The Grand Ellipse
by Paula Volsky
A book review by Mark L. Olson
Bantam Spectra, 2001, 659 pp, $6.99
The Grand Ellipse has been justly described as Jack Vance crossed with Jules Verne.
Vonahr is a modern (for the late 1800s) civilized republic which is being menaced from the north by the Grewzland Imperium. It's only chance of defense is to gain access to the Sentient Fire that a sorcerer in a neighboring country (the eccentric Low Hetz) is reputed to have developed. But Low Hetz' mad king will not even accept Vonahr's embassy to discuss it. The mad king has, however, decreed a great race, the Grand Ellipse, in which the participants will trace a huge oval across the many lands and seas of their world. And the winner will get a private audience.
The Vonahrish Foreign Office gets the idea of persuading a adventurous young woman (whose interest in travel and anthropology has scandalized her parents) to compete in hopes of being able to press Vonahr's case to Low Hetz's mad king.

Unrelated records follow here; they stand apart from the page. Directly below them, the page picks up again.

-- ==== Sys2Proof/Decode.lean ====
section
/-! DEFINITION. Commands as words: the table gives its rows no bits, so no word spells a command. -/

namespace Sys2Proof

/-- The command that a word of the table's bits spells: none, since no row of the table has bits. -/
def decodeTableWord (_nbits _w : Nat) : Option Instr := none

end Sys2Proof
end

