-- ==== Sys2Proof/Machine/TypesCtx.lean ====
section
/-! DEFINITION. The state of the session contexts that no dictionary entry holds (chapter 08 of spec/, R262 to R278).
A context's 512-byte record (R273) stands in the dictionary, as one number, under (3700h+c).07. -/

namespace Sys2Proof.Machine

/-- A foreign master heard on a port (R262): its last Announce, how many have come in a row, and when the last came. -/
structure Foreign where
  ann : Announce := {}
  count : Nat := 0
  last : Nat := 0
deriving DecidableEq, Repr, Inhabited

/-- A virtual-port frame that waits for its TX_STAMP (R265): its tag, the message type, the sequence number and, for an
answer, whom it answers and with what correction. -/
structure Waiting where
  tag : Nat := 0
  type_ : Nat := 0
  seq : Nat := 0
  peer : Nat := 0
  /-- the correctionField of the request, which a Pdelay_Resp_Follow_Up carries on (R264) -/
  corr : Int := 0
deriving DecidableEq, Repr, Inhabited

/-- One session context. -/
structure Ctx where
  /-- last path-delay measurements, newest first, at most DELAY_FILTER, 2^−16 ns (R271) -/
  delays : List Int := []
  /-- two-step Sync waiting for its Follow_Up: sequence, ingress time, correction -/
  sync : Option (Nat × Int × Int) := none
  /-- master-to-slave difference of the last complete Sync, t2 − t1 − corrections, and its t2 -/
  ms : Option (Int × Int) := none
  /-- delay request or peer delay request in flight: sequence and t1 or t3, 2^−16 ns -/
  req : Option (Nat × Int) := none
  /-- two-step peer delay response waiting for its follow-up: sequence, t2, t4, correction -/
  presp : Option (Nat × Int × Int × Int) := none
  /-- sequence numbers of the next message of each sent type -/
  seqSync : Nat := 0
  seqReq : Nat := 0
  seqAnn : Nat := 0
  seqSig : Nat := 0
  /-- valid offsets have been arriving without a gap; for QUALIFY_TIME (R272) -/
  running : Bool := false
  qualified : Bool := false
  /-- no valid offset for OFFSET_TIMEOUT (R272) -/
  timedOut : Bool := false
  /-- SERVO: the last record was DEGRADED, or BAD (R272) -/
  degraded : Bool := false
  bad : Bool := false
  /-- FABRIC_PARTNER: its port is UP or BOUNDARY, and UPSTREAM has a parent port (R319) -/
  portOk : Bool := false
  /-- FABRIC_PARTNER: the root whose offsets it delivers (R320) -/
  root : Nat := 0
  /-- valid OFFSET_IN writes in the present and in the last whole second (R155) -/
  rateNow : Nat := 0
  rateLast : Nat := 0
  /-- the context was taken from the unicast pool (R270) -/
  pool : Bool := false
  /-- grants given or held: message type, the model time of their end, ns, and their duration, s -/
  grants : List (Nat × Nat × Nat) := []
  /-- the MAC address that ARP or neighbour solicitation has given for PEER_ADDRESS (R263) -/
  peerMac : Option Nat := none
  /-- foreign masters heard (R262) -/
  foreign : List Foreign := []
  /-- virtual-port frames that wait for a TX_STAMP (R265) -/
  stamps : List Waiting := []
  /-- GPTP: t3 and t4 of the last peer exchange, for neighborRateRatio (R267) -/
  ratePair : Option (Int × Int) := none
  /-- the engine that serves it; none when no engine is assigned (R398) -/
  engine : Option Nat := none
deriving DecidableEq, Repr, Inhabited

/-- The virtual ports' TX queue (R265), oldest first, and the next TAG. -/
structure PtpSys where
  txq : List Datum := []
  nextTag : Nat := 0
deriving DecidableEq, Repr, Inhabited

end Sys2Proof.Machine
end

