/-- The increment of one tick of a TIED counter (R249): the next microsecond's increment is taken up when the present one is used; if it
is late the counter goes on at the rate of the last one, and owes the difference. -/
def tieAdvance (c : Tc) : Tc × Int :=
  let i := c.tieTick
  let part := c.tieInc48 * ((i : Int) + 1) / 250 - c.tieInc48 * i / 250
  let cat := if c.catchLeft = 0 then 0 else c.catch48 / c.catchLeft
  let c1 := { c with catch48 := c.catch48 - cat, catchLeft := c.catchLeft - 1, tieStepping := c.tieStepping - 1 }
  if i + 1 < 250 then ({ c1 with tieTick := i + 1 }, part + cat)
  else match c1.tieNext with
    | x :: r =>
      ({ c1 with tieTick := 0, tieInc48 := x.1, tieNext := r, tieLast48 := x.1 - x.2 * 2 ^ 32,
                 tieStepping := if x.2 = 0 then c1.tieStepping else 250 }, part + cat)
    | [] => ({ c1 with tieTick := 0, tieInc48 := c1.tieLast48, tieOwed := c1.tieOwed ++ [c1.tieLast48] }, part + cat)

/-- The effective increment of the next tick, 2^−48 ns (R242, R243, R249). -/
def effIncrement (s : State) (t : Nat) : Int :=
  if tcTied s t then (tieAdvance (s.tcAt t)).2
  else (s.tcReg t 9 : Nat) + (tickPour s t + tickBlend (s.tcAt t)) * 2 ^ 32

/-- The present time of a counter in 2^−16 ns. -/
def tcNow (s : State) (t : Nat) : Nat := (s.tcAt t).val / 2 ^ 32

/-- The counter's time `x` (2^−16 ns of the base) after the present tick, in 2^−16 ns since the epoch (R104, R247): the part of a tick is
scaled by the effective increment. -/
def tcTime (s : State) (t : Nat) (x : Int) : Nat :=
  ((((s.tcAt t).val : Int) + x * effIncrement s t / 262144) % (tcModulus : Nat)).toNat / 2 ^ 32

/-- The present time in the measurement time base, 2^−16 ns (log entry 14). -/
def rawNow (s : State) : Int := (s.now * 65536 : Nat) + s.chan.rawSkew

/-- Is the edge one that the decimator sees: selected by EDGE (0 RISING, 1 FALLING, 2 BOTH), and with the prescaler
in use a rising edge that it passes (R96, R97)? -/
def edgeSelected (s : State) (n : Nat) (falling : Bool) : Bool :=
  if prescRatio s n = 1 then
    (if s.chCfg n 0x06 = 2 then true else falling == (s.chCfg n 0x06 == 1))
  else !falling && (s.chanAt n).presc == 0

/-- The prescaler counts rising edges (R96). -/
def prescStep (s : State) (n : Nat) (falling : Bool) : State :=
  if prescRatio s n = 1 ∨ falling then s
  else s.setChan n fun c => { c with presc := (c.presc + 1) % prescRatio s n }

/-- Would the decimator keep an edge now (R97): right after a restart, on every N-th edge, or after a skip (R98)? -/
def edgeDue (s : State) (n : Nat) : Bool :=
  (s.chanAt n).fresh || (s.chanAt n).late || decide (decimation s n ≤ (s.chanAt n).count + 1)

/-- Is the TDC ready: 4.0 ns after the last kept edge (R98)? -/
def tdcReady (s : State) (n : Nat) (raw : Int) : Bool :=
  match (s.chanAt n).lastKept with
  | none => true
  | some r => decide (r + 4 * 65536 ≤ raw)

/-- The flags that a stamp carries from its slice (R102). -/
def sliceFlags (s : State) (n : Nat) : Nat :=
  let c := s.chanAt n
  at_ c.fresh 7 + at_ c.late 5 + at_ (s.tcAt (s.chCfg n 0x08)).unset 4 + at_ c.calStep 3 + at_ c.onSpare 2
    + at_ (decide (prescRatio s n ≠ 1)) 1

/-- The stamp of a kept edge (R102 to R104): `raw` is its time in the measurement time base, which lies `x` after the present tick; H
converts it into the source counter. -/
def mkStamp (s : State) (n : Nat) (falling : Bool) (raw x : Int) : Stamp :=
  { chan := n, falling := falling, tc := s.chCfg n 0x08, time := tcTime s (s.chCfg n 0x08) x, raw := raw,
    seq := cut 16 (s.chanAt n).captured, flags := sliceFlags s n, at_ := s.now }

/-- The number of stamps in a slice FIFO. -/
def fifoCount (l : List FifoItem) : Nat :=
  (l.filter fun x => match x with | .stamp _ => true | .marker => false).length

/-- The stamps in a FIFO that a spare slice has taken, or that the channel's own slice has. -/
def fifoSpare (spare : Bool) (l : List FifoItem) : Nat :=
  (l.filter fun x => match x with | .stamp y => bit y.flags 2 == spare | .marker => false).length

/-- Is there no room for a stamp of channel n (R100)? The channel's slice and the die's spare have a FIFO of 64 stamps each; a channel's
list keeps the stamps of both in the order of capture (R101). -/
def fifoFull (s : State) (n : Nat) : Bool :=
  decide (64 ≤ if (s.chanAt n).onSpare then ((List.range 16).map fun i => fifoSpare true (s.chanAt (n / 16 * 16 + i)).fifo).sum
               else fifoSpare false (s.chanAt n).fifo)

/-- A kept edge is captured (R44, R97, R98, R100): it enters the slice FIFO, or is dropped when 64 stamps are there. -/
def capture (s : State) (n : Nat) (x : Stamp) : State :=
  let full := fifoFull s n
  s.setChan n fun c =>
    { c with captured := c.captured + 1, second := c.second + 1, count := 0, fresh := false, late := false,
             calStep := false, lastKept := some x.raw,
             fifo := if full then c.fifo else c.fifo ++ [.stamp x],
             dropSlice := if full then c.dropSlice + 1 else c.dropSlice,
             dropSeen := c.dropSeen || full }

/-- An edge at a channel's ball (R97, R98), at `raw` in the measurement time base and `x` after the present tick: not selected, not due,
skipped, or captured. -/
def channelEdge (s : State) (n : Nat) (falling : Bool) (raw x : Int) : State :=
  let s0 := { s with chan := { s.chan with rawSkew := raw - x - (s.now * 65536 : Nat) } }
  if n < 96 ∧ inputOn s n then
    let s1 := prescStep s0 n falling
    if edgeSelected s n falling = false then s1
    else if edgeDue s n = false then s1.setChan n fun c => { c with count := c.count + 1 }
    else if tdcReady s n raw then capture s1 n (mkStamp s n falling raw x)
    else if (s.chanAt n).late then s1
    else (s1.setChan n fun c => { c with late := true, skipSeen := true }).dinc 32 (key (0x3200 + n) 8) 1
  else s0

People of every nation are participating, including a handsome Gewzlandish military hero, the woman's jilted fiance (she dumped him a few years previously) and a dozen other strange people. The race is on and the book tells the story of her travels across of varied and strange world, running into magic here and there (civilized people believe in magic, but don't really approve of it) and troubles everywhere. The countries are all reminiscent of one Earth country or another.
It's a great story, easily holding up over a long book. Highly recommended!